Washington City Paper | April 17, 2006
The title character in Lonesome Jim is lonesome, of course, and headed for a bittersweet homecoming of his own. Technically speaking, he’s returning to Indiana, but alert viewers will recognize it as Indie-ana, located right near Nowhere and Nothing Doing. It’s an uglyass place that apparently has only one barkeep and not enough energy to take down its Christmas decorations. (You’ve never seen such sad tinsel.)

Jim (Casey Affleck), naturally, left as quickly as he could for a hardscrabble life in New York, and the only reason he’s coming back is that it seems like the best place for a nervous breakdown. Our boy never quite breaks down, but he never perks up, either. How morose is he? Well, he doesn’t just sit on the family couch—he melds with it, and his old bedroom contains a wall of mournful remembrance: pictures of Poe and Hemingway and Woolf and pretty much every author who ever met a sad end. When he hops in bed with a hot local nurse named Anika (Liv Tyler), his hard-on evaporates at the moment of contact.

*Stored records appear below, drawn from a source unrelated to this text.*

-- ==== Sys2Proof/Laws/Updates.lean ====
section
/-! SUPPORT. The state updates the operations are made of, and that each keeps the invariant: a frame stored, published, read, released; a snapshot moved; a ring made, split, dropped. -/

namespace Sys2Proof.Safety

open Machine

section

variable {s : State} (hi : BlockInv s)

include hi

/-- The capacity of a configured ring: a power of two, 16 to `2^63`. -/
theorem BlockInv.cap (hc : Configured s) : ∃ k, 4 ≤ k ∧ s.capacity.toNat = 2 ^ k ∧ 16 ≤ s.capacity.toNat ∧
    s.capacity.toNat ≤ 2 ^ 63 := by
  obtain ⟨k, h1, h2, h3⟩ := (hi.geometry hc).capacity_pow
  refine ⟨k, h1, h3, ?_, ?_⟩
  · rw [h3]; calc 16 = 2 ^ 4 := rfl
      _ ≤ 2 ^ k := Nat.pow_le_pow_right (by omega) h1
  · rw [h3]; apply Nat.pow_le_pow_right (by omega)
    have := Config.kMaxOffset.isLt
    simp only [Config.kMax] at h2
    omega

theorem BlockInv.used_le_nat (hc : Configured s) : s.used.toNat ≤ s.capacity.toNat := by
  exact (hi.geometry hc).used_le

end

theorem split_configured {s : State} (h : s.phase = .split) : Configured s := by simp [Configured, h]

/-- The counts of a state with the same pointers and counts. -/
theorem Counts.congr {s t : State} (h : Counts s) (hw : t.writePos = s.writePos) (hr : t.readPos = s.readPos)
    (hp : t.published = s.published) (hl : t.released = s.released) : Counts t :=
  ⟨by rw [hr, hl]; exact h.readPos_eq, by rw [hp, hl, State.used, hw, hr]; exact h.published_eq⟩

/-- The counts after `write_pos` has moved `n` on. -/
theorem Counts.publish {s t : State} (h : Counts s) {n : Word} (hr : t.readPos = s.readPos) (hl : t.released = s.released)
    (hp : t.published = countOn s.published s.writePos (s.writePos + n)) (hu : t.used.toNat = s.used.toNat + n.toNat) : Counts t :=
  ⟨by rw [hr, hl]; exact h.readPos_eq, by rw [hp, countOn_add, hl, hu, h.published_eq, Nat.add_assoc]⟩

/-- The counts after `read_pos` has moved `n` on. -/
theorem Counts.release {s t : State} (h : Counts s) {n : Word} (hr : t.readPos = s.readPos + n)
    (hl : t.released = countOn s.released s.readPos (s.readPos + n)) (hp : t.published = s.published)
    (hn : n.toNat ≤ s.used.toNat) (hu : t.used.toNat = s.used.toNat - n.toNat) : Counts t := by
  rw [countOn_add] at hl
  exact ⟨by rw [hr, hl, BitVec.ofNat_add, ← h.readPos_eq, BitVec.ofNat_toNat, BitVec.setWidth_eq], by rw [hp, hl, hu, h.published_eq]; omega⟩

/-- The byte after the unread ones is at `write_pos`. -/
theorem writePos_eq (s : State) : s.readPos + BitVec.ofNat 64 s.used.toNat = s.writePos := by
  simp [State.used, usedOf]; bv_omega

/-- Bytes stored at `write_pos` leave the unread bytes unchanged (41_ring_ops.md R146). -/
theorem readFrom_of_stored {s t : State} (hi : BlockInv s) (hc : Configured s) (bs : List Byte)
    (hl : s.used.toNat + bs.length ≤ s.capacity.toNat)
    (htm : t.mask = s.mask) (hts : t.regionSeed = s.regionSeed)
    (htr : t.region = writeFrom s.mask s.writePos bs s.region) (n : Nat) (hn : n ≤ s.used.toNat) :
    t.readFrom s.readPos n = s.readFrom s.readPos n := by
  obtain ⟨k, -, hk, -, -⟩ := hi.cap hc
  exact read_unwritten hk (hi.geometry hc).mask_eq htm hts s.readPos s.used.toNat bs hl (by rw [writePos_eq]; exact htr) n hn

/-- Bytes stored at `write_pos` read back. -/
theorem readFrom_stored {s t : State} (hi : BlockInv s) (hc : Configured s) (bs : List Byte)
    (hl : bs.length ≤ s.capacity.toNat)
    (htm : t.mask = s.mask)
    (htr : t.region = writeFrom s.mask s.writePos bs s.region) :
    t.readFrom s.writePos bs.length = bs := by
  obtain ⟨k, -, hk, -, -⟩ := hi.cap hc
  exact read_written hk (hi.geometry hc).mask_eq htm s.writePos bs hl htr

/-- A store lists offsets below `capacity` only. -/
theorem inside_stored {s t : State} (hi : BlockInv s) (hc : Configured s) (bs : List Byte) (p : Word)
    (htr : t.region = writeFrom s.mask p bs s.region) : ∀ c ∈ t.region, c.1 < s.capacity.toNat := by
  obtain ⟨k, -, hk, h16, -⟩ := hi.cap hc
  intro c hcm
  rw [htr] at hcm
  rcases writeFrom_inside _ _ _ hcm with h | ⟨q, hq⟩
  · exact (hi.geometry hc).inside c h
  · rw [hq, (hi.geometry hc).mask_eq, offset_of_mask hk]
    exact Nat.mod_lt _ (by omega)

theorem need_pos (f : Frame) : 16 ≤ f.need.toNat := by simp [Frame.need, needOf_toNat]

As a director, longtime Indie-ana resident Steve Buscemi is well-attuned to the comedy of depression. And as a refined character actor, he’s sure-handed with his supporting cast. Seymour Cassel and Mary Kay Place walk the delicate line between pathos and gargoyle comedy as Jim’s parents, and Mark Boone Junior plays Jim’s pothead uncle as an unnervingly authentic human travesty.

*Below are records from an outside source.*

/-- Settles O21: the operation is `finish` with size 16. -/
theorem headerSizeAnswersSixteen : Obligations.HeaderSizeAnswersSixteen :=
  fun s => finish_eq (.size 16#64) s

/-- Settles O22: the answer is `need`, whose value does not overflow. -/
theorem totalSizeAnswersSixteenMore : Obligations.TotalSizeAnswersSixteenMore :=
  fun n s => ⟨needOf n, finish_eq (.size (needOf n)) s, needOf_toNat n⟩

/-- Settles O23: the operation is `finish` with the operands and `flags` zero. -/
theorem headerNewZeroesFlags : Obligations.HeaderNewZeroesFlags :=
  fun t e n s => finish_eq (.header t e 0x00#8 n) s

/-- Settles O24: the answer is the header packed with reserved bytes zero, which has its fields at their offsets. -/
theorem encodeHeaderLaysOutTheFields : Obligations.EncodeHeaderLaysOutTheFields :=
  fun t e f n s => ⟨encodeHeader t e f n, exec_encodeHeader t e f n s, headerBytes_packHeader t e f n 0#32⟩

end Sys2Proof
end

section
/-! SUPPORT. `WRITE_EVENT` in mode `SINGLE`: one step that stores a frame and publishes it, when it fits; with the reads of the sections
before, the ring as a queue of frames (spec/41_ring_ops.md R146, R152 to R154). -/

namespace Sys2Proof.Safety

open Machine

/-! ## What setting a port leaves alone -/

@[simp] theorem byteAt_setPort (s : State) (p : Port) (x : PortState) (o : Nat) : (s.setPort p x).byteAt o = s.byteAt o :=
  (sameCore_setPort s p x).byteAt o

/-- An update of the ring after which the step's port is set leaves the other ports and the inputs alone. -/
theorem SameElsewhere.of_setPort {s u : State} {p : Port} {x : PortState} (hport : s.port = p)
    (hports : ∀ q, u.portState q = s.portState q) (hu : u.port = s.port) (hinbox : u.inbox = s.inbox) :
    SameElsewhere s (u.setPort p x) where
  ports q hne := by rw [State.portState_setPort, if_neg (hport ▸ hne), hports]
  port := by simpa using hu
  inbox := by simpa using hinbox

/-! ## One write -/

/-- In phase `Whole` and mode `SINGLE` a `WRITE_EVENT` at port `PROD` is legal. -/
theorem exec_writeEvent_single {s : State} (hport : s.port = .prod) (hp : s.phase = .whole) (hm : s.mode = .single) (f : Frame) :
    exec (.writeEvent f.timestamp f.eventType f.flags f.payloadLen f.payload) s = writeEvent f s :=
  whenLegal_of_legal ((writeLegal_iff f.timestamp f.eventType f.flags f.payloadLen f.payload s).2 ⟨hport, .inl ⟨hp, hm⟩⟩) _ _ s

/-- The precondition is that `payload_len` is the payload's length. -/
theorem Frame.agrees_iff {f : Frame} : f.agrees = true ↔ f.payloadLen.toNat = f.payload.length := by simp [Frame.agrees]

/-- A frame that agrees with its header is written in one step. -/
theorem writeEvent_of_agrees {s : State} {f : Frame} (ha : f.agrees = true) (hp : s.phase = .whole) : writeEvent f s = writeSingle f s := by
  simp [writeEvent, ha, hp]

/-- A frame that does not fit is answered `NOT_ENOUGH_SPACE`. -/
theorem writeSingle_of_full {s : State} {f : Frame} (hfull : s.free < f.need) :
    writeSingle f s = .next (s.setPort s.port (.responding (.notEnoughSpace f.need s.free))) := if_pos hfull

/-- What a write that fits leaves: the frame is stored, `write_pos` is past it, and the store is recorded. -/
def afterWrite (s : State) (f : Frame) : State := (afterStore s f.bytes f.need).log (.memWrite s.writePos f.bytes)

theorem Geometry.free_toNat {s : State} (g : Geometry s) : s.free.toNat = s.capacity.toNat - s.used.toNat :=
  BitVec.toNat_sub_of_le g.used_le

/-- A frame that fits the free space fits the region. -/
theorem Geometry.length_bytes_le {s : State} (g : Geometry s) {f : Frame} (ha : f.agrees = true) (hfits : f.need.toNat ≤ s.free.toNat) :
    f.bytes.length ≤ s.capacity.toNat := by
  rw [f.length_bytes ha]
  rw [g.free_toNat] at hfits
  omega

/-- A frame that fits is stored and published. -/
theorem writeSingle_of_fits {s : State} {f : Frame} (g : Geometry s) (ha : f.agrees = true) (hfits : f.need.toNat ≤ s.free.toNat) :
    writeSingle f s = .next ((afterWrite s f).setPort s.port (.responding (.ok .empty))) := by
  have hlen := g.length_bytes_le ha hfits
  unfold afterWrite
  rw [writeSingle, if_neg (BitVec.not_lt.2 hfits), memWrite_of_le hlen]
  generalize f.bytes = bytes
  generalize f.need = need
  rfl

/-- The bytes stored at `write_pos` read back from there. -/
theorem readFrom_afterStore {s : State} (g : Geometry s) (bytes : List Byte) (n : Word) (hlen : bytes.length ≤ s.capacity.toNat) :
    (afterStore s bytes n).readFrom s.writePos bytes.length = bytes := by
  obtain ⟨k, -, -, hk⟩ := g.capacity_pow
  exact read_written (t := afterStore s bytes n) hk g.mask_eq rfl s.writePos bytes hlen rfl

theorem readFrom_afterWrite {s : State} {f : Frame} (g : Geometry s) (hlen : f.bytes.length ≤ s.capacity.toNat) :
    (afterWrite s f).readFrom s.writePos f.bytes.length = f.bytes :=
  (State.readFrom_log _ _ _ _).trans (readFrom_afterStore g f.bytes f.need hlen)

theorem byteAt_afterWrite {s : State} {f : Frame} (hlen : f.bytes.length ≤ s.capacity.toNat) {o : Nat}
    (ho : ¬ Touches s s.writePos f.bytes.length o) : (afterWrite s f).byteAt o = s.byteAt o := by
  have hkept := byteAt_memWrite_of_not_touches (memWrite_of_le (pos := s.writePos) hlen) ho
  exact hkept

/-- The layout of the frame stored: the four meaningful header fields, four zero bytes, the payload (R105, R106). -/
theorem Frame.bytes_eq (f : Frame) :
    f.bytes = leBytes 8 f.timestamp.toNat ++ [f.eventType] ++ [f.flags] ++ leBytes 2 f.payloadLen.toNat ++ [0x00, 0x00, 0x00, 0x00] ++ f.payload := by
  rw [Frame.bytes, Frame.header, encodeHeader, headerBytes_packHeader]
  rfl

/-- Settles O27: the precondition, then the space test, then the store of the frame at `write_pos`. -/
theorem writeEventSingle : Obligations.WriteEventSingle := by
  intro s ts e fl n payload g hport hp hm
  have hexec := exec_writeEvent_single hport hp hm ⟨ts, e, fl, n, payload⟩
  have hneed : (Frame.need ⟨ts, e, fl, n, payload⟩).toNat = 16 + n.toNat := needOf_toNat n
  refine ⟨fun hne => ?_, fun hn hfull => ?_, fun hn hfits => ?_⟩
  · exact hexec.trans (if_pos (by simp [Frame.agrees, hne]))
  · rw [← hn, ← hneed] at hfull
    rw [hexec, writeEvent_of_agrees (Frame.agrees_iff.2 hn) hp, writeSingle_of_full hfull, hport]
    rfl
  · rw [← hn, ← hneed] at hfits ⊢
    have ha : (Frame.mk ts e fl n payload).agrees = true := Frame.agrees_iff.2 hn
    have hlen := g.length_bytes_le ha hfits
    rw [← Frame.length_bytes _ ha]
    refine ⟨_, hexec.trans ((writeEvent_of_agrees ha hp).trans (writeSingle_of_fits g ha hfits)), ?_⟩
    rw [hport]
    refine ⟨rfl, rfl, rfl, ?_, fun o ho => ?_, ?_, ?_, ?_, .of_setPort hport (fun q => by cases q <;> rfl) rfl rfl⟩
    · rw [State.readFrom_setPort, readFrom_afterWrite g hlen, Frame.bytes_eq]
    · rw [byteAt_setPort, byteAt_afterWrite hlen ho]
    · constructor <;> rfl
    · constructor <;> rfl
    · constructor <;> rfl

/-! ## The queue of frames -/

/-- A ring of mode `SINGLE` that holds these frames, at the port that writes it. -/
structure WritableSingle (s : State) (fs : List Frame) : Prop where
  inv : BlockInv s
  holds : Holds s fs
  port : s.port = .prod
  phase : s.phase = .whole
  mode : s.mode = .single

theorem WritableSingle.configured {s : State} {fs : List Frame} (h : WritableSingle s fs) : Configured s := by
  simp [Configured, h.phase]

theorem WritableSingle.geometry {s : State} {fs : List Frame} (h : WritableSingle s fs) : Geometry s := h.inv.geometry h.configured

/-- What is free is what the frames held leave of the capacity. -/
theorem WritableSingle.free_toNat {s : State} {fs : List Frame} (h : WritableSingle s fs) :
    s.free.toNat = s.capacity.toNat - totalSize fs := by
  rw [h.geometry.free_toNat, h.holds.used]

/-- A frame that is no larger than what is free joins the queue. -/
theorem WritableSingle.write {s : State} {fs : List Frame} {f : Frame} (h : WritableSingle s fs) (ha : f.agrees = true)
    (hfits : totalSize fs + f.need.toNat ≤ s.capacity.toNat) :
    exec (.writeEvent f.timestamp f.eventType f.flags f.payloadLen f.payload) s =
        .next ((afterWrite s f).setPort .prod (.responding (.ok .empty))) ∧
      WritableSingle (afterWrite s f) (fs ++ [f]) := by
  have hlen := f.length_bytes ha
  have hroom : s.used.toNat + f.bytes.length ≤ s.capacity.toNat := by rwa [h.holds.used, hlen]
  have hwrite := writeSingle_of_fits h.geometry ha (by rw [h.free_toNat]; omega)
  refine ⟨?_, ?_, ?_, h.port, h.phase, h.mode⟩
  · rw [exec_writeEvent_single h.port h.phase h.mode, writeEvent_of_agrees ha h.phase, hwrite, h.port]
  · exact inv_log (afterStore_inv_single h.inv h.phase h.mode ha f.bytes rfl f.need hlen hroom) _
  · obtain ⟨hagree, hunread⟩ := h.holds
    refine (sameCore_log _ _).holds _ |>.2 ⟨?_, ?_⟩
    · simpa [or_imp, forall_and, ha] using hagree
    · rw [afterStore_unread h.inv h.configured f.bytes f.need hlen hroom, hunread]
      simp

The film’s digital photography is often as ugly as the terrain it’s depicting, but the details in James C. Strouse’s script always feel on-target: a girl’s basketball team of epic badness sponsored by Roush Ladders; a prostitute and her john staring postcoitally at a televangelist. Lonesome Jim is so right in its particulars, so sure in its tone right up to the heart-kneading finale, that you can almost skate over the hollowness at its center.

At one level, Affleck deserves nothing but praise. He successfully conceals his preppy cuteness beneath scruffy whiskers and woolen caps. He never strikes a false note. His line readings are often skillful. But Jim doesn’t move the viewer in the manner of, say, Mark Ruffalo’s disaffected loner in You Can Count on Me. He never quite gets up out of that couch, and it’s virtually impossible to see why Anika takes such a shine to him. The explanation that, as a nurse, she “likes to take care of people” is inadequate, no matter how much Strouse might believe in it.

Anika, of course, is an underwritten part. And Tyler is a frustratingly underrealized screen presence. Never less than ingratiating, she suggests a kind of Dorian Gray ingénue, remaining eternally youthful inside an aging body. As an actress, will she ever bloom into something more complicated than dewy otherworldliness? That’s probably not a question Lonesome Jim meant to ask, but it’s certainly the most interesting.